Fundamental rate-loss tradeoff for the quantum internet

TL;DR

This paper extends a fundamental rate-loss tradeoff bound to all types of two-party quantum communication, including complex protocols like quantum repeaters, providing a key limitation for the development of a global quantum internet.

Contribution

It generalizes the TGW bound to encompass diverse quantum communication protocols over the quantum internet, revealing fundamental efficiency limits.

Findings

The generalized bound applies to all two-party quantum communication protocols.

There is minimal gap between the bound and existing protocol efficiencies.

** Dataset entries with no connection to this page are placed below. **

/-! ### The event collector (R20 to R22) -/

@[simp] theorem logEvent_pending (e : Ev) (s : State) : (logEvent e s).pending = s.pending := by
  unfold logEvent; split <;> rfl
@[simp] theorem logEvent_freeCtr (e : Ev) (s : State) : (logEvent e s).freeCtr = s.freeCtr := by
  unfold logEvent; split <;> rfl
@[simp] theorem logEvent_upNs (e : Ev) (s : State) : (logEvent e s).upNs = s.upNs := by
  unfold logEvent; split <;> rfl
@[simp] theorem logEvent_clk (e : Ev) (s : State) : (logEvent e s).clk = s.clk := by
  unfold logEvent; split <;> rfl
@[simp] theorem logEvent_pwr (e : Ev) (s : State) : (logEvent e s).pwr = s.pwr := by
  unfold logEvent; split <;> rfl
@[simp] theorem logEvent_otp (e : Ev) (s : State) : (logEvent e s).otp = s.otp := by
  unfold logEvent; split <;> rfl
@[simp] theorem logEvent_cfg (e : Ev) (s : State) : (logEvent e s).cfg = s.cfg := by
  unfold logEvent; split <;> rfl
@[simp] theorem logEvent_rep (e : Ev) (s : State) : (logEvent e s).rep = s.rep := by
  unfold logEvent; split <;> rfl
@[simp] theorem logEvent_routes (e : Ev) (s : State) : (logEvent e s).routes = s.routes := by
  unfold logEvent; split <;> rfl
@[simp] theorem logEvent_mem (e : Ev) (s : State) : (logEvent e s).mem = s.mem := by
  unfold logEvent; split <;> rfl
@[simp] theorem logEvent_ecc (e : Ev) (s : State) : (logEvent e s).ecc = s.ecc := by
  unfold logEvent; split <;> rfl
@[simp] theorem logEvent_hbm (e : Ev) (s : State) : (logEvent e s).hbm = s.hbm := by
  unfold logEvent; split <;> rfl
@[simp] theorem logEvent_vat (e : Ev) (s : State) : (logEvent e s).vat = s.vat := by
  unfold logEvent; split <;> rfl
@[simp] theorem logEvent_parts (e : Ev) (s : State) : (logEvent e s).parts = s.parts := by
  unfold logEvent; split <;> rfl
@[simp] theorem logEvent_stms (e : Ev) (s : State) : (logEvent e s).stms = s.stms := by
  unfold logEvent; split <;> rfl
@[simp] theorem logEvent_jobs (e : Ev) (s : State) : (logEvent e s).jobs = s.jobs := by
  unfold logEvent; split <;> rfl
@[simp] theorem logEvent_accts (e : Ev) (s : State) : (logEvent e s).accts = s.accts := by
  unfold logEvent; split <;> rfl
@[simp] theorem logEvent_tps (e : Ev) (s : State) : (logEvent e s).tps = s.tps := by
  unfold logEvent; split <;> rfl
@[simp] theorem logEvent_cls (e : Ev) (s : State) : (logEvent e s).cls = s.cls := by
  unfold logEvent; split <;> rfl
@[simp] theorem logEvent_blk (e : Ev) (s : State) : (logEvent e s).blk = s.blk := by
  unfold logEvent; split <;> rfl
@[simp] theorem logEvent_cul (e : Ev) (s : State) : (logEvent e s).cul = s.cul := by
  unfold logEvent; split <;> rfl
@[simp] theorem logEvent_streams (e : Ev) (s : State) : (logEvent e s).streams = s.streams := by
  unfold logEvent; split <;> rfl
@[simp] theorem logEvent_links (e : Ev) (s : State) : (logEvent e s).links = s.links := by
  unfold logEvent; split <;> rfl
@[simp] theorem logEvent_net (e : Ev) (s : State) : (logEvent e s).net = s.net := by
  unfold logEvent; split <;> rfl
@[simp] theorem logEvent_ring (e : Ev) (s : State) : (logEvent e s).ring = s.ring := by
  unfold logEvent; split <;> rfl
@[simp] theorem logEvent_esc (e : Ev) (s : State) : (logEvent e s).esc = s.esc := by
  unfold logEvent; split <;> rfl
@[simp] theorem logEvent_rgl (e : Ev) (s : State) : (logEvent e s).rgl = s.rgl := by
  unfold logEvent; split <;> rfl
@[simp] theorem logEvent_tel (e : Ev) (s : State) : (logEvent e s).tel = s.tel := by
  unfold logEvent; split <;> rfl
@[simp] theorem logEvent_uart (e : Ev) (s : State) : (logEvent e s).uart = s.uart := by
  unfold logEvent; split <;> rfl
@[simp] theorem logEvent_con (e : Ev) (s : State) : (logEvent e s).con = s.con := by
  unfold logEvent; split <;> rfl
@[simp] theorem logEvent_pmb (e : Ev) (s : State) : (logEvent e s).pmb = s.pmb := by
  unfold logEvent; split <;> rfl
@[simp] theorem logEvent_tap (e : Ev) (s : State) : (logEvent e s).tap = s.tap := by
  unfold logEvent; split <;> rfl
@[simp] theorem logEvent_flt_kfloor (e : Ev) (s : State) : (logEvent e s).flt.kfloor = s.flt.kfloor := by
  unfold logEvent; split <;> rfl
@[simp] theorem logEvent_flt_krefused (e : Ev) (s : State) : (logEvent e s).flt.krefused = s.flt.krefused := by
  unfold logEvent; split <;> rfl
@[simp] theorem logEvent_flt_fences (e : Ev) (s : State) : (logEvent e s).flt.fences = s.flt.fences := by
  unfold logEvent; split <;> rfl
@[simp] theorem logEvent_flt_ksend (e : Ev) (s : State) : (logEvent e s).flt.ksend = s.flt.ksend := by
  unfold logEvent; split <;> rfl
@[simp] theorem logEvent_flt_counters (e : Ev) (s : State) : (logEvent e s).flt.counters = s.flt.counters := by
  unfold logEvent; split <;> rfl
@[simp] theorem logEvent_flt_waiting (e : Ev) (s : State) : (logEvent e s).flt.waiting = s.flt.waiting := by
  unfold logEvent; split <;> rfl
@[simp] theorem logEvent_flt_remap (e : Ev) (s : State) : (logEvent e s).flt.remap = s.flt.remap := by
  unfold logEvent; split <;> rfl
@[simp] theorem logEvent_flt_selfFence (e : Ev) (s : State) : (logEvent e s).flt.selfFence = s.flt.selfFence := by
  unfold logEvent; split <;> rfl
@[simp] theorem logEvent_flt_chipClass (e : Ev) (s : State) : (logEvent e s).flt.chipClass = s.flt.chipClass := by
  unfold logEvent; split <;> rfl
@[simp] theorem logEvent_flt_eccCor (e : Ev) (s : State) : (logEvent e s).flt.eccCor = s.flt.eccCor := by
  unfold logEvent; split <;> rfl
@[simp] theorem logEvent_flt_eccUnc (e : Ev) (s : State) : (logEvent e s).flt.eccUnc = s.flt.eccUnc := by
  unfold logEvent; split <;> rfl
@[simp] theorem logEvent_flt_scrubLate (e : Ev) (s : State) : (logEvent e s).flt.scrubLate = s.flt.scrubLate := by
  unfold logEvent; split <;> rfl
@[simp] theorem logEvent_smb_err (e : Ev) (s : State) : (logEvent e s).smb.err = s.smb.err := by
  unfold logEvent; split <;> rfl
@[simp] theorem logEvent_smb_offset (e : Ev) (s : State) : (logEvent e s).smb.offset = s.smb.offset := by
  unfold logEvent; split <;> rfl
@[simp] theorem logEvent_smb_reply (e : Ev) (s : State) : (logEvent e s).smb.reply = s.smb.reply := by
  unfold logEvent; split <;> rfl
@[simp] theorem logEvent_smb_nack (e : Ev) (s : State) : (logEvent e s).smb.nack = s.smb.nack := by
  unfold logEvent; split <;> rfl
@[simp] theorem logEvent_pcie_up (e : Ev) (s : State) : (logEvent e s).pcie.up = s.pcie.up := by
  unfold logEvent; split <;> rfl
@[simp] theorem logEvent_pcie_training (e : Ev) (s : State) : (logEvent e s).pcie.training = s.pcie.training := by
  unfold logEvent; split <;> rfl
@[simp] theorem logEvent_pcie_rrs (e : Ev) (s : State) : (logEvent e s).pcie.rrs = s.pcie.rrs := by
  unfold logEvent; split <;> rfl
@[simp] theorem logEvent_pcie_gen (e : Ev) (s : State) : (logEvent e s).pcie.gen = s.pcie.gen := by
  unfold logEvent; split <;> rfl
@[simp] theorem logEvent_pcie_width (e : Ev) (s : State) : (logEvent e s).pcie.width = s.pcie.width := by
  unfold logEvent; split <;> rfl
@[simp] theorem logEvent_pcie_poison (e : Ev) (s : State) : (logEvent e s).pcie.poison = s.pcie.poison := by
  unfold logEvent; split <;> rfl
@[simp] theorem logEvent_pcie_aerUr (e : Ev) (s : State) : (logEvent e s).pcie.aerUr = s.pcie.aerUr := by
  unfold logEvent; split <;> rfl
@[simp] theorem logEvent_pcie_aerUnc (e : Ev) (s : State) : (logEvent e s).pcie.aerUnc = s.pcie.aerUnc := by
  unfold logEvent; split <;> rfl
@[simp] theorem logEvent_pcie_last (e : Ev) (s : State) : (logEvent e s).pcie.last = s.pcie.last := by
  unfold logEvent; split <;> rfl
@[simp] theorem logEvent_ev_base (e : Ev) (s : State) : (logEvent e s).ev.base = s.ev.base := by
  unfold logEvent; split <;> rfl
@[simp] theorem logEvent_ev_size (e : Ev) (s : State) : (logEvent e s).ev.size = s.ev.size := by
  unfold logEvent; split <;> rfl
@[simp] theorem logEvent_ev_head (e : Ev) (s : State) : (logEvent e s).ev.head = s.ev.head := by
  unfold logEvent; split <;> rfl
@[simp] theorem logEvent_ev_enable (e : Ev) (s : State) : (logEvent e s).ev.enable = s.ev.enable := by
  unfold logEvent; split <;> rfl
@[simp] theorem logEvent_ev_irq (e : Ev) (s : State) : (logEvent e s).ev.irq = s.ev.irq := by
  unfold logEvent; split <;> rfl

@[simp] theorem logEvent_ev (e : Ev) (s : State) : (logEvent e s).ev = s.ev := by
  unfold logEvent; split <;> rfl
@[simp] theorem logEvent_pcie (e : Ev) (s : State) : (logEvent e s).pcie = s.pcie := by
  unfold logEvent; split <;> rfl
@[simp] theorem logEvent_hostMem (e : Ev) (s : State) : (logEvent e s).hostMem = s.hostMem := by
  unfold logEvent; split <;> rfl
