/-- Settles O52, register by register. -/
theorem registerWrites : Obligations.RegisterWrites := by
  intro v wide off s
  dsimp only
  refine ⟨fun hs => ⟨write_capWrite v hs, write_shedRequest v hs, ?_, ?_, ?_, ?_, ?_, ?_, ?_, ?_, fun odd => ?_, fun n one => ?_, fun n two => ?_,
    fun j c i listed code => ?_, fun k hk => ⟨?_, ?_⟩⟩, fun hs hb => ?_, fun odd p => ?_, fun away out => ?_, fun p on => ?_, fun p away => ?_⟩
  · exact write_flt (r := 0) v hs (execFaultClear.eq_1 v s) (by decide) (by decide) (by simp [writeFlt]) ⟨rfl, rfl⟩
  · exact write_flt (r := 0x440) v hs (execKeeperSend.eq_1 _ s) (by decide) (by decide) (by simp [writeFlt]) (writeKdst_local ..)
  · exact write_flt (r := 0x450) v hs (execLoaded.eq_1 _ s) (by decide) (by decide) (by simp [writeFlt]) (writeRemapCmd_local ..)
  · exact write_flt (r := 0x800) v hs (execEventRingSetup.eq_1 _ v s) (by decide) (by decide) (by simp [writeFlt]) (writeEvSetup_local ..)
  · exact write_flt (r := 0x828) v hs (execEventRingEnable.eq_1 _ s) (by decide) (by decide) (by simp [writeFlt]) (writeEvCtrl_local ..)
  · exact write_cul (r := 0x228) v hs (execCulResumestep.eq_1 v s) (by decide) (by decide) (by simp [writeCul]) (armResume_local ..)
  · exact write_cul (r := 0x200) v hs (execCulSnreq.eq_1 0 v s) (by decide) (by decide) (by simp [writeCul]) (requestLease_local ..)
  · exact write_cul (r := 0x218) v hs (execCulSnrel.eq_1 0 v s) (by decide) (by decide) (by simp [writeCul]) (releaseLease_local ..)
  · have bit : bitAt v.toNat 0 = true := odd
    refine write_lk (r := 0x8030) (n := 0) v hs (execMirrorCheck.eq_1 s) (by decide) (by decide) ?_ (writeMirCmd_local ..)
    simp [writeLk, writeMirCmd_odd s bit]
  · exact write_lkCmd hs (by rw [one]; rfl)
  · exact write_lkCmd hs (by rw [two]; rfl)
  · simp only [List.mem_cons, Prod.mk.injEq, List.not_mem_nil, or_false] at listed
    rcases listed with ⟨rfl, rfl⟩ | ⟨rfl, rfl⟩ | ⟨rfl, rfl⟩ | ⟨rfl, rfl⟩ | ⟨rfl, rfl⟩ <;>
      exact write_jobCmd hs rfl (by simp [writeJob, code])
  · have at_ : 0x10_4000 + 8 * k = 0x1_0000 * (0x10 + (0 : Fin 8).val) + (0x4000 + 8 * k) := by simp; omega
    rw [at_, Gives, exec_write_pf v s (by omega) (by decide) (by omega), run, writeSlot_lk _ _ hs (by omega) 0]
    rw [show ((0 : Fin 8) : Nat) = 0 from rfl, writeLk_protected hk]
    rfl
  · refine gives_write_wide .smbus v (by omega) (by omega) ?_
    have at_ : 0x10_4000 + 8 * k = 0x1_0000 * (0x10 + (0 : Fin 8).val) + (0x4000 + 8 * k) := by simp; omega
    have guard : protectedLk 0 (0x10_4000 + 8 * k - 0x10_0000) (wideWrite v) = true := by
      simp [protectedLk]
      omega
    have slot : (0x10_4000 + 8 * k) / 8 * 8 = 0x10_4000 + 8 * k := by omega
    have write : writeReg .smbus (0x10_4000 + 8 * k) true v.toNat s = writeSlot (some .smbus) (0x10_4000 + 8 * k) (wideWrite v) s := by
      rw [writeReg, slot]
      exact if_pos (Bool.or_eq_true_iff.2 (Or.inr guard))
    rw [write, at_, writeSlot_lk _ _ hs (by omega) 0]
    exact writeLk_protected hk
  · refine gives_write_none fun _ => writeSlot_loading hs ?_
    omega
  · exact gives_write_none fun al => absurd (by simpa [aligned] using al) odd
  · refine gives_write_none fun _ => if_neg ?_
    simp [protectedLk]
    omega
  · have write : writeReg (.vf p) 0x10 true v.toNat s = writeSqTail p.val (v.setWidth 32).toNat s := by
      rw [writeReg_vf, writeVf, if_neg (by simp [on]), if_pos (by decide), toNat_low]
      rfl
    exact (exec_write_wide (.vf p) v s (by decide) (by decide)).trans (by rw [run, write]; rfl)
  · refine gives_write_none fun _ => ?_
    rw [writeReg_vf, writeVf]
    rcases away with off_ | hidden | hidden
    · exact if_pos off_
    all_goals
      split
      · rfl
      · rw [if_neg (by omega), if_neg (by simp; omega)]
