-- ==== Sys2Proof/Machine/Transform.lean ====
section
/-! DEFINITION. The seven State transforms as functions of the 16-byte State (`42_state_transform.md`), and the XOR of
byte strings (`00_scope.md` R8). Byte (row r, column c) is at offset 4c+r (R100). -/

namespace Sys2Proof.Machine

/-- `X ^ Y` on blocks, byte by byte (R8). -/
def xorBlock (a b : Block) : Block := Vector.ofFn fun j => a[j] ^^^ b[j]

/-- `X ^ Y` on words, byte by byte (R8). -/
def xorWord (a b : Word) : Word := Vector.ofFn fun j => a[j] ^^^ b[j]

/-- SUBBYTES (R101). -/
def subBytes (s : Block) : Block := Vector.ofFn fun j => sbox s[j]

/-- INVSUBBYTES (R102). -/
def invSubBytes (s : Block) : Block := Vector.ofFn fun j => invSbox s[j]

/-- The offset SHIFTROWS takes byte `j` from: row `r = j mod 4`, column `c + r` (R103). -/
def shiftSource (j : Fin 16) : Fin 16 :=
  ⟨4 * ((j.val / 4 + j.val % 4) % 4) + j.val % 4, by omega⟩

/-- The offset INVSHIFTROWS takes byte `j` from: row `r = j mod 4`, column `c - r` modulo 4 (R104). -/
def invShiftSource (j : Fin 16) : Fin 16 :=
  ⟨4 * ((j.val / 4 + 4 - j.val % 4) % 4) + j.val % 4, by omega⟩

/-- SHIFTROWS: row r is rotated left by r positions (R103). -/
def shiftRows (s : Block) : Block := Vector.ofFn fun j => s[shiftSource j]

/-- INVSHIFTROWS: row r is rotated right by r positions (R104). -/
def invShiftRows (s : Block) : Block := Vector.ofFn fun j => s[invShiftSource j]

/-- One byte of a column product: the matrix row `(k0, k1, k2, k3)` times the column `(a0, a1, a2, a3)` (R105). -/
def mixByte (k0 k1 k2 k3 a0 a1 a2 a3 : Byte) : Byte :=
  gmul a0 k0 ^^^ gmul a1 k1 ^^^ gmul a2 k2 ^^^ gmul a3 k3

/-- The matrix whose first row is `(k0, k1, k2, k3)` and whose every next row is the one before rotated right by one
position, times column `c` of the State; byte `r` of the result (R105, R106). -/
def mixColumnByte (k0 k1 k2 k3 : Byte) (a0 a1 a2 a3 : Byte) (r : Nat) : Byte :=
  match r with
  | 0 => mixByte k0 k1 k2 k3 a0 a1 a2 a3
  | 1 => mixByte k3 k0 k1 k2 a0 a1 a2 a3
  | 2 => mixByte k2 k3 k0 k1 a0 a1 a2 a3
  | _ => mixByte k1 k2 k3 k0 a0 a1 a2 a3

/-- Every column replaced by its product with the circulant matrix of first row `(k0, k1, k2, k3)`. -/
def mixWith (k0 k1 k2 k3 : Byte) (s : Block) : Block := Vector.ofFn fun j =>
  have hj : 4 * (j.val / 4) + 3 < 16 := by omega
  mixColumnByte k0 k1 k2 k3 s[4 * (j.val / 4)] s[4 * (j.val / 4) + 1] s[4 * (j.val / 4) + 2] s[4 * (j.val / 4) + 3]
    (j.val % 4)

/-- MIXCOLUMNS: the matrix [[2,3,1,1],[1,2,3,1],[1,1,2,3],[3,1,1,2]] (R105). -/
def mixColumns (s : Block) : Block := mixWith 2 3 1 1 s

/-- INVMIXCOLUMNS: the matrix [[14,11,13,9],[9,14,11,13],[13,9,14,11],[11,13,9,14]] (R106). -/
def invMixColumns (s : Block) : Block := mixWith 14 11 13 9 s

end Sys2Proof.Machine
end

The result informs the design of an efficient and scalable quantum internet.

Abstract

The quantum internet holds promise for performing quantum communication, such as quantum teleportation and quantum key distribution (QKD), freely between any parties all over the globe. Such a future quantum network, depending on the communication distance of the requesting parties, necessitates to invoke several classes of optical quantum communication such as point-to-point communication protocols, intercity QKD protocols and quantum repeater protocols. Recently, Takeoka, Guha and Wilde (TGW) have presented a fundamental rate-loss tradeoff on quantum communication capacity and secret key agreement capacity of any lossy channel assisted by unlimited forward and backward classical communication [Nat. Commun. 5, 5235 (2014)]. However, this bound is applicable only to the simplest class of quantum communication, i.e., the point-to-point communication protocols, and it has thus remained open to grasp the potential of a `worldwide' quantum network. Here we generalize the TGW bound to be applicable to any type of two-party quantum communication over the quantum internet, including other indispensable but much more intricate classes of quantum communication, intercity QKD protocols and quantum repeater protocols. We also show that there is essentially no scaling gap between our bound and the quantum communication efficiencies of known protocols. Therefore, our result, corresponding to a fundamental and practical limitation for the quantum internet, will contribute to design an efficient quantum internet in the future.